= Task objective =
All lines in the material containing the word "access" need to be copied.

Provided records Start Marker

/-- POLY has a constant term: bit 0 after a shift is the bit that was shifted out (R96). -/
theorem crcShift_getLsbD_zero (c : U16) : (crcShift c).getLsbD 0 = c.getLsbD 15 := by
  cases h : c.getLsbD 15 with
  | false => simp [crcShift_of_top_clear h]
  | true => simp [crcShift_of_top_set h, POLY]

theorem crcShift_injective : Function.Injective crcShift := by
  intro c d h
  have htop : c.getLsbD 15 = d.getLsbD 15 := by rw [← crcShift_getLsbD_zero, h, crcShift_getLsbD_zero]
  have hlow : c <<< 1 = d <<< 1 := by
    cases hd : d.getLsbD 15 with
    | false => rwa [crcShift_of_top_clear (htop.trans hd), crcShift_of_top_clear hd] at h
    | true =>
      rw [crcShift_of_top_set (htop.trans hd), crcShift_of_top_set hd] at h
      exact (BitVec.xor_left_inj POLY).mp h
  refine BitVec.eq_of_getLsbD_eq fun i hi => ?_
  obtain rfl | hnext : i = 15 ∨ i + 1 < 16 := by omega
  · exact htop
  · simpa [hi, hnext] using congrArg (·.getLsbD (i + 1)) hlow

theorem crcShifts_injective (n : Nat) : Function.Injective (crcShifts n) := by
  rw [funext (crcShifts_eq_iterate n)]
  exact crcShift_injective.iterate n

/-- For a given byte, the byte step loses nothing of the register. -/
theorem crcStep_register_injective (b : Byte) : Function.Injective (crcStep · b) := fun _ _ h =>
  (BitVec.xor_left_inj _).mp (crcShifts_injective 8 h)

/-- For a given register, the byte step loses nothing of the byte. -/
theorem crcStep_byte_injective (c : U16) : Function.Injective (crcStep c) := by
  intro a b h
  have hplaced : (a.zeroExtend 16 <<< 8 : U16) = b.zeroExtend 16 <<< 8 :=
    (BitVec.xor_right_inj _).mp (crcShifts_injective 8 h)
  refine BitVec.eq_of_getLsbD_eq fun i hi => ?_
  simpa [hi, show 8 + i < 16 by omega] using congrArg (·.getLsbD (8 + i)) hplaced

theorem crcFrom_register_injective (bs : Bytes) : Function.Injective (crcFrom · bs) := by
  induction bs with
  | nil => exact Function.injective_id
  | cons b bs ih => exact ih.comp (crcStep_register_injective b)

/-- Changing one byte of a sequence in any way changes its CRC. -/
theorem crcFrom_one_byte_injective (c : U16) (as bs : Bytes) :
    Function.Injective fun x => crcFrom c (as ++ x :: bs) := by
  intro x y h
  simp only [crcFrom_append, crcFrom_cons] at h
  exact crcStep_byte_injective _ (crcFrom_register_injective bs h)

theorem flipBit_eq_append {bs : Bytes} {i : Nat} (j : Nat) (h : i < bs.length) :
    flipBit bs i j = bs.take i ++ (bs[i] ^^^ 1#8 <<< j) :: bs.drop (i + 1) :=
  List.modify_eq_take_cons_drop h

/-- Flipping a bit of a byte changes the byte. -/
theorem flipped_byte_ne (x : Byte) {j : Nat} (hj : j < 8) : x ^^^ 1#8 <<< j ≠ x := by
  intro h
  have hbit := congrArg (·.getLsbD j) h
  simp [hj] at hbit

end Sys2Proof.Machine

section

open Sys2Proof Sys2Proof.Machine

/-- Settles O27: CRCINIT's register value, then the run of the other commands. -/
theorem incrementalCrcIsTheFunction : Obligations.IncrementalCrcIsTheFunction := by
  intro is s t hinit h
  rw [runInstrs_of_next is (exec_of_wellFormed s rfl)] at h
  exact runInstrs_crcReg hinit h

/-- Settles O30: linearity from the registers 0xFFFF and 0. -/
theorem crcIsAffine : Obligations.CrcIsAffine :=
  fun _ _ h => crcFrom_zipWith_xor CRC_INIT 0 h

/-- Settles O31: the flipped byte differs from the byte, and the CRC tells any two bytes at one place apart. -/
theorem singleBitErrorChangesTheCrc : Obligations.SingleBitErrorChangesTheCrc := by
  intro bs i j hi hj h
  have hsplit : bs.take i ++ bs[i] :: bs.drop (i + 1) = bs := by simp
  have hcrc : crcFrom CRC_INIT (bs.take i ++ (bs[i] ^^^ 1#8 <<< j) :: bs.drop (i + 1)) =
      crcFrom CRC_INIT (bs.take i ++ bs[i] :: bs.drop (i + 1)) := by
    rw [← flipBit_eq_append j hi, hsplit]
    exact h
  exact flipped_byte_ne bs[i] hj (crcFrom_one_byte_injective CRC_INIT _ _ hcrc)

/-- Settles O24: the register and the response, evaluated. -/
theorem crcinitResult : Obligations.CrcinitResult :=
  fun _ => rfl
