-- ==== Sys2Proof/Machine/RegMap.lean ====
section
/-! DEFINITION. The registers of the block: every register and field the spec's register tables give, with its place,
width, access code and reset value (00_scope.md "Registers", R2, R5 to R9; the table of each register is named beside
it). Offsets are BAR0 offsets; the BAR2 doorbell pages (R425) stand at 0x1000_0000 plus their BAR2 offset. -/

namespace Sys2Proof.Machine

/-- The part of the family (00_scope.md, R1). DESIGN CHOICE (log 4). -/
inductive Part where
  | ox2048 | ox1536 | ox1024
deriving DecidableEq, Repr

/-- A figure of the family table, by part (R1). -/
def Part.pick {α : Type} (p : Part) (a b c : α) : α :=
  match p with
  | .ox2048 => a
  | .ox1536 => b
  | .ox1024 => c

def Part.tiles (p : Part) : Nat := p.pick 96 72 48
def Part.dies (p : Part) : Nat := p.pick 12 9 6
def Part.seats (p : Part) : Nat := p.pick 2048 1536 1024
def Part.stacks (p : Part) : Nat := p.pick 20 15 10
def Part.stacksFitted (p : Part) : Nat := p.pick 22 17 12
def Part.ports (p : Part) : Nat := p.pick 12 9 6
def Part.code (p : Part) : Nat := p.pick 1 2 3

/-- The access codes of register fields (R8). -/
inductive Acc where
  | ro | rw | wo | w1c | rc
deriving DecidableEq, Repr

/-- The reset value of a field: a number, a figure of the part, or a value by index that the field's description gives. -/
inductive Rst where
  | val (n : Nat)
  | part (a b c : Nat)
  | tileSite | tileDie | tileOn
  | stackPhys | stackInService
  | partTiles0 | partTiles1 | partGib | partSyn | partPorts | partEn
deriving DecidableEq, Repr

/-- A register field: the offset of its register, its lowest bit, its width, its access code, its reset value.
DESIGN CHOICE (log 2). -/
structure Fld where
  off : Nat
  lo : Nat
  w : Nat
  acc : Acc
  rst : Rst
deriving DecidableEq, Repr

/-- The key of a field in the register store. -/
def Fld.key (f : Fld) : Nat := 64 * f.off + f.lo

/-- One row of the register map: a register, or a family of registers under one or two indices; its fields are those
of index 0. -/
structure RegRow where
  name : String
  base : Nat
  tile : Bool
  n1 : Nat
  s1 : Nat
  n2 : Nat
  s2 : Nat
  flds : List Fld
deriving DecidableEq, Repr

Provided records End Marker
Provided records Start Marker

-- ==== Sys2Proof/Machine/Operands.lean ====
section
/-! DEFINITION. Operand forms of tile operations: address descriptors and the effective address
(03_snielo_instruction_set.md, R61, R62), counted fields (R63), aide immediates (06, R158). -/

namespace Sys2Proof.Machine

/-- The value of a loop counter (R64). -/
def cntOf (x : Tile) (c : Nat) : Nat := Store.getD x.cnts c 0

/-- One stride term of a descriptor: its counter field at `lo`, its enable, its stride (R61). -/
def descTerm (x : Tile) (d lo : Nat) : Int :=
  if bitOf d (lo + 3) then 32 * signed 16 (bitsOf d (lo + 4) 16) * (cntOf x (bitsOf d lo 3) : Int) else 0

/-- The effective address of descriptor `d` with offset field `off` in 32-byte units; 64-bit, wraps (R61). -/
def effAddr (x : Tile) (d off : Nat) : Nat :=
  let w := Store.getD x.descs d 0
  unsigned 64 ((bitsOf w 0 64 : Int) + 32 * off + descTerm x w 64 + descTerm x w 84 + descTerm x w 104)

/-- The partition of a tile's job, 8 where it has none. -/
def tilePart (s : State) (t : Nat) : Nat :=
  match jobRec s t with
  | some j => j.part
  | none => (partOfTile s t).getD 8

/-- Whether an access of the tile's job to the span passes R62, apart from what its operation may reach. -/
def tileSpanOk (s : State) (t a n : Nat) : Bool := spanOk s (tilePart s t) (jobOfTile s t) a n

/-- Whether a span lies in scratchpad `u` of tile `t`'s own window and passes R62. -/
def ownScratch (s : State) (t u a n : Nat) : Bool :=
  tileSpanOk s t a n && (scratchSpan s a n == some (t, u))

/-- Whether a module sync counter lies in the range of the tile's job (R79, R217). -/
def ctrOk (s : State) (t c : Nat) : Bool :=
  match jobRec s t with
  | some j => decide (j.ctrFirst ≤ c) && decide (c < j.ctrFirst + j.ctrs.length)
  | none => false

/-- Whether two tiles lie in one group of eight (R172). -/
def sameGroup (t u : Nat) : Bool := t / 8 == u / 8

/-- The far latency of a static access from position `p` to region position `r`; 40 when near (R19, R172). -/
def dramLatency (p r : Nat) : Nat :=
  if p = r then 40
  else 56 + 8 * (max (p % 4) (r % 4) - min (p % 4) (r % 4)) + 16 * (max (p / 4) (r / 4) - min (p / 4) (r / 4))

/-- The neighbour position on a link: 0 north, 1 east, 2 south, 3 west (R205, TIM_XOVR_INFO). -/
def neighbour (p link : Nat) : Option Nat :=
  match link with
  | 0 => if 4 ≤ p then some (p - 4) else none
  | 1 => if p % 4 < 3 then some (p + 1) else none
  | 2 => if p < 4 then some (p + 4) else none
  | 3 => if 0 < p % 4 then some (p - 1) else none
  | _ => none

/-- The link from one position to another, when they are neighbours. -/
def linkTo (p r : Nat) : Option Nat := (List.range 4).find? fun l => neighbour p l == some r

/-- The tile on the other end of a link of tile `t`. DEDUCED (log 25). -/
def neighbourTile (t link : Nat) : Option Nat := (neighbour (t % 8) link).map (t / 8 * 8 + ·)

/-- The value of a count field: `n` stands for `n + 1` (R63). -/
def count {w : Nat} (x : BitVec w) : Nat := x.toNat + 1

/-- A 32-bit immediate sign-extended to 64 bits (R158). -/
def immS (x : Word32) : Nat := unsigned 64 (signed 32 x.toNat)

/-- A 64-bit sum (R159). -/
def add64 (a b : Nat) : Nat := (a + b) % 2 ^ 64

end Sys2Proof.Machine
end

Provided records End Marker

= Reply =
width, access code and reset value (00_scope.md "Registers", R2, R5 to R9; the table of each register is named beside
/-- The access codes of register fields (R8). -/
/-- A register field: the offset of its register, its lowest bit, its width, its access code, its reset value.
/-- Whether an access of the tile's job to the span passes R62, apart from what its operation may reach. -/
/-- The far latency of a static access from position `p` to region position `r`; 40 when near (R19, R172). -/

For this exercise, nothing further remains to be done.